◆ **BRIEF**:
Repeat exactly, and only, the lines below starting at the line that contains "immediates, the two" and ending at the line that contains "fatal (R150). -/", inclusive of both.

(Stored items)
******************************
-- ==== Sys2Proof/Machine/Operands.lean ====
section
/-! DEFINITION. The operand forms (30_encoding.md R73, 00_scope.md R8): zero-extended immediates, the two
address sums, the key index of SKP and SKNP, the lowest pressed key, the glyph address, and the bitwise
operations under `BITOPS_ALL_OR`. -/

namespace Sys2Proof.Machine

/-- `zext_16(nnn)`: a target written to `PC` or `I` (R73). -/
def zextTarget (nnn : Target) : Word := nnn.setWidth 16

/-- `zext_16(b)`. -/
def zextByte (b : Byte) : Word := b.setWidth 16

/-- `zext_16(V[0]) + zext_16(nnn)`, at most 4350, not reduced (R98). -/
def State.offsetTarget (s : State) (nnn : Target) : Word := zextByte (s.reg 0) + zextTarget nnn

/-- `(I + zext_16(V[x])) mod 65536` (R131). -/
def State.indexPlus (s : State) (x : Reg) : Word := s.i + zextByte (s.reg x)

/-- `zext_16(V[x]) * 5`: all 8 bits of `V[x]`, product at most 1275 (R132). -/
def State.glyphAddress (s : State) (x : Reg) : Word :=
  zextByte (s.reg x) * BitVec.ofNat 16 Config.fontStride

/-- The key named by the whole 8-bit value `V[x]`; a value above 15 names none and is fatal (R150). -/
def State.keyOf (s : State) (x : Reg) : Except Fault Key :=
  if h : (s.reg x).toNat < 16 then .ok ⟨(s.reg x).toNat, h⟩ else .error (.keyIndexOutOfRange (s.reg x))

/-- `KEY[k]`. -/
def State.pressed (s : State) (k : Key) : Bool := s.key[k.val]

/-- `min { k | KEY[k] }`, if a key is pressed (R153). -/
def State.lowestKey (s : State) : Option Key := (List.finRange 16).find? s.pressed

/-- The number of a key as a register value. -/
def keyByte (k : Key) : Byte := BitVec.ofNat 8 k.val

/-- `V[x] | V[y]` (R113). -/
def State.orOperands (s : State) (x y : Reg) : Byte := s.reg x ||| s.reg y

/-- `if BITOPS_ALL_OR then V[x] | V[y] else V[x] & V[y]` (R114). -/
def State.andOperands (s : State) (x y : Reg) : Byte :=
  if s.env.bitopsAllOr then s.reg x ||| s.reg y else s.reg x &&& s.reg y

/-- `if BITOPS_ALL_OR then V[x] | V[y] else V[x] ^ V[y]` (R115). -/
def State.xorOperands (s : State) (x y : Reg) : Byte :=
  if s.env.bitopsAllOr then s.reg x ||| s.reg y else s.reg x ^^^ s.reg y

end Sys2Proof.Machine
end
******************************
◆ **EXERCISE RESPONSE**:
/-! DEFINITION. The operand forms (30_encoding.md R73, 00_scope.md R8): zero-extended immediates, the two
address sums, the key index of SKP and SKNP, the lowest pressed key, the glyph address, and the bitwise
operations under `BITOPS_ALL_OR`. -/

namespace Sys2Proof.Machine

/-- `zext_16(nnn)`: a target written to `PC` or `I` (R73). -/
def zextTarget (nnn : Target) : Word := nnn.setWidth 16

/-- `zext_16(b)`. -/
def zextByte (b : Byte) : Word := b.setWidth 16

/-- `zext_16(V[0]) + zext_16(nnn)`, at most 4350, not reduced (R98). -/
def State.offsetTarget (s : State) (nnn : Target) : Word := zextByte (s.reg 0) + zextTarget nnn

/-- `(I + zext_16(V[x])) mod 65536` (R131). -/
def State.indexPlus (s : State) (x : Reg) : Word := s.i + zextByte (s.reg x)

/-- `zext_16(V[x]) * 5`: all 8 bits of `V[x]`, product at most 1275 (R132). -/
def State.glyphAddress (s : State) (x : Reg) : Word :=
  zextByte (s.reg x) * BitVec.ofNat 16 Config.fontStride

/-- The key named by the whole 8-bit value `V[x]`; a value above 15 names none and is fatal (R150). -/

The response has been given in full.